-- ==== Sys2Proof/Machine/SrvOps.lean ====
section
/-!
DEFINITION. What guard serving works with: request slots, KV blocks, the prefix table, the Archive tier (R284 to R302,
R358 to R366).
-/
namespace Sys2Proof.Machine

/-- A Cove. -/
def State.cove (s : State) (c : Nat) : Cove := Tab.getD s.srv.coves c Cove.reset

/-- A Cove changed. -/
def State.modCove (s : State) (c : Nat) (f : Cove → Cove) : State :=
  { s with srv := { s.srv with coves := Tab.putD Cove.reset s.srv.coves c (f (s.cove c)) } }

/-- The request of a slot. -/
def State.request? (s : State) (slot : Nat) : Option Request := s.srv.requests.find? (fun r => r.slot == slot)

/-- A request changed. -/
def State.modRequest (s : State) (slot : Nat) (f : Request → Request) : State :=
  { s with srv := { s.srv with requests := mapWhere s.srv.requests (fun r => r.slot == slot) f } }

/-- A request ID (R284). -/
def requestId (r : Request) : Nat := r.slot + 8192 * r.gen

/-- Requests of a Cove, in slot order. -/
def State.coveRequests (s : State) (c : Nat) : List Request :=
  sortBy (fun a b => decide (a.slot < b.slot)) (s.srv.requests.filter (fun r => r.cove == c))

/-- P of a request. -/
def promptLen (r : Request) : Nat := r.prompt.length

/-- Committed length Lc of a request (R328). -/
def committedLen (r : Request) : Nat := r.prefilled + r.toks.length

/-- The request is past its prefill (R308). -/
def inDecode (r : Request) : Bool := !r.toks.isEmpty

/-- GUARD_PARAMS of a container (Table 8-1). -/
def guardParams (c : Bytes) : Bytes := (sectOf c 7).getD []

/-- KV bytes of a block (R290). -/
def kvBytesPerBlock (g : Bytes) : Nat :=
  64 * le g 4 2 * 2 * le g 6 2 * le g 8 2 * (if byteAt g 10 = 4 then 2 else 1)

/-- Blocks of a Cove in no state but FREE (R297). -/
def State.freeBlocks (s : State) (c : Nat) : Nat := s.get (Fld.SRV_COVE_BLOCKS c) - (s.cove c).blocks.length

/-- Free plus reclaimable blocks. -/
def State.roomBlocks (s : State) (c : Nat) : Nat := s.freeBlocks c + (s.cove c).reclaim.length

/-- A block newly taken by a request. -/
def KvBlock.fresh : KvBlock := ⟨1, false, false, [], []⟩

/-- R297: `n` blocks taken from the free list, then from the head of the reclaim list. The order of the free list is the
device's own; the model takes the lowest index. -/
def allocBlocks (total n : Nat) (c : Cove) : Option (List Nat × Cove) :=
  let free := ((upto (min total (n + c.blocks.length))).filter (fun i => (Tab.get? c.blocks i).isNone)).take n
  let more := c.reclaim.take (n - free.length)
  if free.length + more.length < n then none
  else
    let bs := free ++ more
    some (bs, { c with blocks := bs.foldl (fun t b => Tab.put t b KvBlock.fresh) c.blocks
                       reclaim := c.reclaim.drop more.length
                       prefixes := c.prefixes.filter (fun b => !more.contains b) })

/-- R297, R318, R323: one request gives up a block. -/
def releaseBlock (c : Cove) (b : Nat) : Cove :=
  match Tab.get? c.blocks b with
  | none => c
  | some k =>
    let k := { k with refs := k.refs - 1 }
    if k.bad || k.refs ≠ 0 then { c with blocks := Tab.put c.blocks b k }
    else if c.prefixes.contains b then { c with blocks := Tab.put c.blocks b k, reclaim := c.reclaim ++ [b] }
    else { c with blocks := Tab.del c.blocks b }

/-- The chained hashes of a prompt's whole blocks with their tokens, at most `n` (R294). -/
def chainHashes : Nat → Bytes → List Nat → List (Bytes × List Nat)
  | 0, _, _ => []
  | n + 1, h, toks =>
    let b := toks.take 64
    if b.length < 64 then []
    else
      let h' := (sha256 (h ++ b.flatMap (toLe 4))).take 16
      (h', b) :: chainHashes n h' (toks.drop 64)

/-- The block of the prefix table under a hash. -/
def prefixBlock (c : Cove) (h : Bytes) : Option (Nat × KvBlock) :=
  (c.prefixes.filterMap (fun b => (Tab.get? c.blocks b).map (fun k => (b, k)))).find? (fun e => e.2.hash == h)

/-- R295: the leading blocks found in the prefix table, and whether one with other tokens stopped the lookup. -/
def matchPrefix (c : Cove) : List (Bytes × List Nat) → List Nat × Bool
  | [] => ([], false)
  | (h, toks) :: t =>
    match prefixBlock c h with
    | none => ([], false)
    | some (b, k) =>
      if k.tokens == toks then
        let (bs, x) := matchPrefix c t
        (b :: bs, x)
      else ([], true)

/-- References taken on matched blocks; a hit removes a block from the reclaim list (R297). -/
def holdBlocks (c : Cove) (bs : List Nat) : Cove :=
  { c with blocks := bs.foldl (fun t b => match Tab.get? t b with
             | some k => Tab.put t b { k with refs := k.refs + 1 }
             | none => t) c.blocks
           reclaim := c.reclaim.filter (fun b => !bs.contains b) }

/-- R296: a block sealed with its hash and tokens; it enters the prefix table unless its hash is there or the table is
full. -/
def sealBlock (size : Nat) (c : Cove) (b : Nat) (h : Bytes) (toks : List Nat) : Cove :=
  match Tab.get? c.blocks b with
  | none => c
  | some k =>
    if k.bad then c
    else
      let enters := (prefixBlock c h).isNone && decide (c.prefixes.length < size)
      { c with blocks := Tab.put c.blocks b { k with sealed := true, hash := h, tokens := toks }
               prefixes := if enters then c.prefixes ++ [b] else c.prefixes }

/-- The digest of a request's pinned model. -/
def State.requestDigest (s : State) (r : Request) : Bytes :=
  ((s.resident .model r.model r.modelVer).map (fun x => x.digest)).getD []

/-- Bytes of an Archive entry of `n` blocks on a Cove (Table 9-5). -/
def State.archiveSize (s : State) (c n : Nat) : Nat := 64 + 8 * n + n * s.get (Fld.SRV_COVE_BLOCK_KIB c) * 1024

/-- Bytes of the Archive tier in use. -/
def State.archiveUsed (s : State) : Nat := sumBy (s.srv.archive.filter (fun e => !e.remote)) (fun e => e.size)

/-- Whether the local Archive tier has room for `n` bytes. -/
def State.archiveRoom (s : State) (n : Nat) : Bool := decide (s.archiveUsed + n ≤ s.get Fld.SRV_ARCH_SIZE * 2 ^ 20)

/-- An Archive entry. -/
def State.entry? (s : State) (k : Nat) : Option ArchEntry := s.srv.archive.find? (fun e => e.key == k)

/-- An Archive entry changed. -/
def State.modEntry (s : State) (k : Nat) (f : ArchEntry → ArchEntry) : State :=
  { s with srv := { s.srv with archive := mapWhere s.srv.archive (fun e => e.key == k) f } }

/-- An Archive entry deleted. -/
def State.dropEntry (s : State) (k : Nat) : State :=
  { s with srv := { s.srv with archive := s.srv.archive.filter (fun e => e.key != k) } }

/-- The entry that a request's cache stands in. -/
def entryOf (r : Request) : Option Nat :=
  match r.place with
  | .hbm => none
  | .moving k => some k
  | .archived k => some k
  | .reading k _ => some k

/-- The request of an entry of this device. -/
def State.entryRequest (s : State) (k : Nat) : Option Request := s.srv.requests.find? (fun r => entryOf r == some k)

/-- R360, R364 to R366: a request ends with a status at its Cove's next commit point. -/
def State.doomRequest (s : State) (slot status : Nat) : State :=
  s.modRequest slot (fun r => if r.doom.isSome || r.state = .ended then r else { r with doom := some status })

/-- Private blocks of a request given up. -/
def State.freePrivate (s : State) (slot : Nat) : State :=
  match s.request? slot with
  | none => s
  | some r => (s.modCove r.cove (fun c => r.priv.foldl releaseBlock c)).modRequest slot (fun r => { r with priv := [] })

/-- R366: the entries with bytes on a retired DDR5 channel are lost, and their requests end FAULT. Which entries those
are is open (a free value for each; log entry 30). -/
def State.loseEntries (s : State) : List ArchEntry → State
  | [] => s
  | e :: es =>
    let (x, s) := s.free 1
    if e.remote || x = 0 then s.loseEntries es
    else
      let s := match s.entryRequest e.key with
        | some r => s.doomRequest r.slot 8
        | none => s
      (s.dropEntry e.key).loseEntries es

/-- What the bytes of an Archive entry are (Table 9-5), for a request of this device; blocks by R292 (log entry 28). -/
def State.entryBytes (s : State) (e : ArchEntry) (r : Request) : Bytes :=
  let toks := r.prompt ++ r.toks
  let blk := fun (j : Nat) =>
    (upto (s.get (Fld.SRV_COVE_BLOCK_KIB e.cove) * 1024)).map (fun i => Config.kvByte ⟨s.requestDigest r, toks.take (64 * (j + 1))⟩ i)
  let list := e.blocks.flatMap (fun j => toLe 4 (crc32c (blk j)) ++ [byte j, 0, 0, 0])
  let head := toLe 4 0x56435241 ++ toLe 4 e.reqId ++ toLe 8 e.frameId ++ padTo 16 e.digest16 ++ toLe 4 e.lc
    ++ toLe 2 e.blocks.length ++ [byte e.cove, byte (b2n e.remote)] ++ toLe 8 (e.expire.getD 0) ++ zeros 12
  head ++ toLe 4 (crc32c (head ++ list)) ++ list ++ e.blocks.flatMap blk

end Sys2Proof.Machine
end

ABOUT THIS TASK: Within the listing above, locate the line containing "Cove changed. -/" and the line containing "device's own; the". Reproduce those two lines and all lines between them exactly, with nothing added.

SOLUTION FOR THIS TASK:
/-- A Cove changed. -/
def State.modCove (s : State) (c : Nat) (f : Cove → Cove) : State :=
  { s with srv := { s.srv with coves := Tab.putD Cove.reset s.srv.coves c (f (s.cove c)) } }

/-- The request of a slot. -/
def State.request? (s : State) (slot : Nat) : Option Request := s.srv.requests.find? (fun r => r.slot == slot)

/-- A request changed. -/
def State.modRequest (s : State) (slot : Nat) (f : Request → Request) : State :=
  { s with srv := { s.srv with requests := mapWhere s.srv.requests (fun r => r.slot == slot) f } }

/-- A request ID (R284). -/
def requestId (r : Request) : Nat := r.slot + 8192 * r.gen

/-- Requests of a Cove, in slot order. -/
def State.coveRequests (s : State) (c : Nat) : List Request :=
  sortBy (fun a b => decide (a.slot < b.slot)) (s.srv.requests.filter (fun r => r.cove == c))

/-- P of a request. -/
def promptLen (r : Request) : Nat := r.prompt.length

/-- Committed length Lc of a request (R328). -/
def committedLen (r : Request) : Nat := r.prefilled + r.toks.length

/-- The request is past its prefill (R308). -/
def inDecode (r : Request) : Bool := !r.toks.isEmpty

/-- GUARD_PARAMS of a container (Table 8-1). -/
def guardParams (c : Bytes) : Bytes := (sectOf c 7).getD []

/-- KV bytes of a block (R290). -/
def kvBytesPerBlock (g : Bytes) : Nat :=
  64 * le g 4 2 * 2 * le g 6 2 * le g 8 2 * (if byteAt g 10 = 4 then 2 else 1)

/-- Blocks of a Cove in no state but FREE (R297). -/
def State.freeBlocks (s : State) (c : Nat) : Nat := s.get (Fld.SRV_COVE_BLOCKS c) - (s.cove c).blocks.length

/-- Free plus reclaimable blocks. -/
def State.roomBlocks (s : State) (c : Nat) : Nat := s.freeBlocks c + (s.cove c).reclaim.length

/-- A block newly taken by a request. -/
def KvBlock.fresh : KvBlock := ⟨1, false, false, [], []⟩

/-- R297: `n` blocks taken from the free list, then from the head of the reclaim list. The order of the free list is the
device's own; the model takes the lowest index. -/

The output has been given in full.